The line was operated from the start by the Great Western and Midland Joint Railway Committee and transferred by the London Midland and Scottish and Great Western Companies (Avonmouth Light Railway Transfer and Amendment) Order 1927 (SR&O 1927/388) to the ownership of the joint committee's successor companies, the London, Midland and Scottish Railway and the (post-Grouping) Great Western Railway.

The ALR never carried paying passengers, and must have been intended solely to transport coal from the joint committee's sidings to the electricity installation, if this was indeed a generating station.

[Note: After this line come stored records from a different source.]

-- ==== Sys2Proof/Machine/Rings.lean ====
section
/-! DEFINITION. The rings as the host works them (02 R71 to R78, R676): opening, closing, resetting, doorbells, fetches, the
moment of EXEC_TIME and the coalescing timer. -/

namespace Sys2Proof.Machine
namespace State

/-! ## Ring numbers (02 Table 2-13) -/

/-- Whether RING_OPEN accepts a ring number. -/
def ringNumber (n : Nat) : Bool := decide (n ≤ 44) || (decide (64 ≤ n) && decide (n ≤ 127))

/-- FAMILY and INSTANCE of a ring. -/
def ringTarget (n : Nat) : Nat × Nat :=
  if n < 32 then (2, n) else if n < 40 then (3, n - 32) else if n < 44 then (8, n - 40) else if n = 44 then (2, 32)
  else (5, n - 64)

/-- Whether the unit behind a ring is there and clocked. The serving engine always is. -/
def ringPresent (s : State) (n : Nat) : Bool :=
  if n < 32 then s.tileOn n
  else if n < 40 then s.stackOn (n - 32)
  else if n < 44 then s.vidPresent
  else if n = 44 then s.splintOn
  else true

/-! ## Opening (02 R74) -/

/-- LOG2_SIZE and VECTOR of a RING_OPEN (02 Tables 2-17, 2-18); none for an undefined PROFILE. -/
def openShape (p : Packet) : Option (Nat × Nat) :=
  if p.expert then some (p.u8 18, p.u8 19)
  else match p.u8 20 with
    | 1 => some (10, 3 + p.u16 16 % 253)
    | 2 => some (12, 3 + p.u16 16 % 253)
    | 3 => some (14, 3 + p.u16 16 % 253)
    | _ => none

/-- Bytes of a queue of `2 ^ log` entries: packets or replies, in confidential mode records (02 R72, R87). -/
def queueBytes (s : State) (entry log : Nat) : Nat := (if s.conf then 4096 else entry) * 2 ^ log

/-- The checks of RING_OPEN, in the order of 02 R60. -/
def ringOpenCheck (s : State) (p : Packet) : Option Ans :=
  let n := p.u16 16
  let (log, v) := (openShape p).getD (0, 0)
  let (sq, cq) := (p.u64 24, p.u64 32)
  let (nsq, ncq) := (s.queueBytes 64 log, s.queueBytes 32 log)
  firstFail [(!ringNumber n, .param), (!s.ringPresent n, .err Sts.unitAbsent),
    ((openShape p).isNone || decide (log < 6) || decide (16 < log) || decide (v < 3) || sq % nsq != 0 || cq % ncq != 0,
      .param),
    (s.ringState n != closed || (decide (n < 32) && (bit s.srv.tileMask n || s.rimOwns n)), .err Sts.ringState),
    (s.conf && (s.windowOf sq nsq).isNone, .fault (hostAddr sq)), (s.conf && (s.windowOf cq ncq).isNone, .fault (hostAddr cq))]

/-- The indices of a ring cleared. -/
def ringZero (s : State) (n : Nat) : State :=
  (((s.wr (Reg.HIF_RING_HEAD n) 0).wr (Reg.HIF_RING_TAIL n) 0).wr (Reg.HIF_RING_CPL_TAIL n) 0).wr (Reg.HIF_RING_CPL_HEAD n) 0

/-- A ring opened. -/
def ringOpen (s : State) (n log v sq cq : Nat) : State :=
  let (fam, inst) := ringTarget n
  let s := (s.wr (Reg.HIF_RING_SQ_BASE n) sq).wr (Reg.HIF_RING_CQ_BASE n) cq
  let s := s.wr (Reg.HIF_RING_CFG n) (v * 2 ^ 24 + fam * 2 ^ 16 + inst * 2 ^ 8 + log)
  let s := ((s.ringZero n).wr (Reg.HIF_RING_STATE n) idle).wr (Reg.HIF_RING_FAULT_ADDR n) 0
  let s := s.setEng n { s.engOf n with fetched := [], held := [], openRec := [] }
  if 64 ≤ n then s.regReset (Reg.SRV_RING_CFG (n - 64)) else s

/-- A ring closed (02 R676): it reads 0 in FAMILY and INSTANCE (R71). -/
def ringClose (s : State) (n : Nat) : State :=
  ((s.setRingState n closed).fw (Fld.HIF_RING_CFG_FAMILY n) 0).fw (Fld.HIF_RING_CFG_INSTANCE n) 0

/-! ## RING_RESET (02 R78) -/

/-- The packets of a submission entry as its replies echo them: none where a record does not open. -/
def ringEntry (s : State) (n idx : Nat) : State × List Packet :=
  let slot := idx % s.ringSize n
  if s.conf then
    let a := s.rd (Reg.HIF_RING_SQ_BASE n) + 4096 * slot
    match s.windowOf a 4096 with
    | none => (s, [])
    | some (w, b) => match s.openRecord w ((a - b.base) / 4096) with
      | (s, none) => (s, [])
      | (s, some pl) =>
        (s, (List.range (pl.length / 64)).map (fun i => Packet.ofBits (BitVec.ofNat 512 (ofLE ((pl.drop (64 * i)).take 64)))))
  else (s, [Packet.ofBits (BitVec.ofNat 512 (ofLE (s.hostRead (s.rd (Reg.HIF_RING_SQ_BASE n) + 64 * slot) 64)))])

/-- STS_ABORTED for every command from an index on, `k` entries. -/
def ringAbortedFrom (n : Nat) : Nat → Nat → State → State
  | _, 0, s => s
  | idx, k + 1, s =>
    let (s, ps) := s.ringEntry n idx
    let s := ps.foldl (fun s p =>
      s.ringReply n (replyBits p.opcode.toNat p.seq.toNat s.now (.err Sts.aborted) false) p.irq) s
    ringAbortedFrom n ((idx + 1) % 2 ^ 32) k s

/-- A HALTED or ABORTED ring returned to IDLE. -/
def ringReset (s : State) (n : Nat) : State :=
  let s := ringAbortedFrom n (s.ringHead n) (sub32 (s.ringTail n) (s.ringHead n)) s
  let s := s.wr (Reg.HIF_RING_HEAD n) (s.ringTail n)
  (s.closeRecord n).setRingState n idle

/-- The checks of RING_RESET (02 R78, R676; 04 R160). -/
def ringResetCheck (s : State) (n : Nat) : Option Ans :=
  firstFail [(!ringNumber n, .param), (decide (n < 32) && (s.tile n).trapped, .refuse 0x0201),
    (s.ringState n != halted && s.ringState n != aborted, .err Sts.ringState)]

/-! ## Doorbells (02 R75, R77) -/

/-- DB_SQ_TAILn written. -/
def sqTail (s : State) (n tail : Nat) : State :=
  if !s.ringRuns n then s
  else
    let old := sub32 (s.ringTail n) (s.ringHead n)
    let new := sub32 tail (s.ringHead n)
    if old ≤ new && decide (new ≤ s.ringSize n) then
      let s := s.wr (Reg.HIF_RING_TAIL n) tail
      if s.ringState n = idle && 0 < new then s.setRingState n active else s
    else s.fbw (Fld.HIF_RING_STATE_TAIL_OVF n) true

/-- DB_CQ_HEADn written: a head at or ahead of CPL_HEAD and not beyond CPL_TAIL frees entries, so that held replies are
written and the target goes on. -/
def cqHead (s : State) (n head : Nat) : State :=
  if s.ringState n = closed then s
  else
    let h := s.rd (Reg.HIF_RING_CPL_HEAD n)
    if sub32 head h ≤ sub32 (s.rd (Reg.HIF_RING_CPL_TAIL n)) h then
      let s := (s.wr (Reg.HIF_RING_CPL_HEAD n) head).flushHeld n
      let s := if (s.engOf n).openRec.length = 127 || s.ringState n != active then s.closeRecord n else s
      s.startNext n
    else s.fbw (Fld.HIF_RING_STATE_CQ_HEAD_ERR n) true

/-! ## Time (02 R61, R81, R87) -/

/-- EXEC_TIME of the command that waits on a path has come: its own row runs it. -/
def execDue (s : State) (via : Via) : State :=
  match s.jobOf via with
  | some j =>
    if !j.begun && j.pkt.execTime.toNat != 0 && decide (j.pkt.execTime.toNat ≤ s.now) then s.setJob via { j with due := true }
    else s
  | none => s

/-- TIME_US of a vector has elapsed: open completion records of its rings close, and the vector fires where a reply pends. -/
def coalesceEnd (s : State) (v : Nat) : State :=
  let s := if s.conf then
      (List.range 128).foldl (fun s n => if s.ringState n != closed && s.ringVector n == v then s.closeRecord n else s) s
    else s
  if s.coalOf v = 0 then s else s.fire v

end State

open State

/-- RING_OPEN (02 R74). -/
def execRingOpen (via : Via) (p : Packet) (s : State) : Host.Outcome State Fault Refusal :=
  .next (s.runRow via p (p.base == 0x0110) (fun s => s.ringOpenCheck p)
    (fun s => match openShape p with
      | some (log, v) => (s.ringOpen (p.u16 16) log v (p.u64 24) (p.u64 32), some .done)
      | none => (s, some .param)))

/-- RING_CLOSE (02 R676). -/
def execRingClose (via : Via) (p : Packet) (s : State) : Host.Outcome State Fault Refusal :=
  let n := p.u16 16
  .next (s.runRow via p (p.base == 0x0111)
    (fun s => firstFail [(!ringNumber n, .param), (s.ringState n != idle, .errD Sts.ringState (s.ringState n))])
    (fun s => (s.ringClose n, some .done)))

/-- RING_RESET (02 R78, R676). -/
def execRingReset (via : Via) (p : Packet) (s : State) : Host.Outcome State Fault Refusal :=
  .next (s.runRow via p (p.base == 0x0112) (fun s => s.ringResetCheck (p.u16 16))
    (fun s => (s.ringReset (p.u16 16), some .done)))

/-- DB_SQ_TAIL (02 R75). -/
def execDbSqTail (ring : Nat) (tail : BitVec 32) (s : State) : Host.Outcome State Fault Refusal :=
  .next (if ring < 256 then s.sqTail ring tail.toNat else s)

/-- DB_CQ_HEAD (02 R77). -/
def execDbCqHead (ring : Nat) (head : BitVec 32) (s : State) : Host.Outcome State Fault Refusal :=
  .next (if ring < 256 then s.cqHead ring head.toNat else s)

/-- PACKET_FETCH (02 R76). `seen` is what the read of the packet meets. -/
def execPacketFetch (ring : Nat) (seen : Seen) (s : State) : Host.Outcome State Fault Refusal :=
  .next (if ring < 128 then s.ringFetch ring seen else s)

/-- EXEC_TIME_REACHED (02 R61). -/
def execExecTimeReached (via : Via) (s : State) : Host.Outcome State Fault Refusal := .next (s.execDue via)

/-- COALESCE_TIMER_EXPIRY (02 R81). -/
def execCoalesceTimerExpiry (v : Nat) (s : State) : Host.Outcome State Fault Refusal :=
  .next (if 0 < v && v < 256 then s.coalesceEnd v else s)

end Sys2Proof.Machine
end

Little is known about the locomotives and rolling stock, operational history or personnel of the line. There are occasional mentions of it in oral history memoirs, but nothing that illuminates its business with precision. It appears that the Great Western Railway kept an engine in a shed by Portview Road to share the duties of servicing a coal yard and taking trucks along the ALR. It was distinguished by the fact that 100% of its staff were called up in the First World War – that is, both of them.

===Route===
The line started from a Bristol-facing junction with sidings on the Clifton Extension Railway (which ran from Narroways Hill Junction and Kingswood Junction in north Bristol to the port of Avonmouth). This junction was located 30 chain east of Avonmouth Docks joint station. The stub of the line at its southern end appears as a siding on an Ordnance Survey map of 1949. It crossed several streets on the level in the expanding suburb before setting out across the fields of Avonmouth farm in the direction of a facility variously described as a Bristol Corporation electricity sub-station and as a generating station, and terminating on the western side of this facility in what is now a widened St Andrew's Road. It was about 58 chain long. There is some doubt about whether it was ever extended further. Almost no trace of the line remains in 2015. Gaps between buildings in Portview Road, Davis Street and Avonmouth Road could be discerned by the knowledgeable and interpreted as the course of the line, but building has taken place in some gaps, and the only ones remaining are on both sides of Davis Street (west of numbers 28 and 31) and opposite the Miles Arms hotel in Avonmouth Road. The fields north of the village across which it went have all been built over with warehousing and other commercial development as Avonmouth has expanded, but the disturbed ground marking its course can clearly be followed in post-WW2 aerial photography, cutting across fields still showing the ridge-and-furrow pattern of pre-modern arable farming. The electricity station or sub-station which was its destination is still in existence but derelict.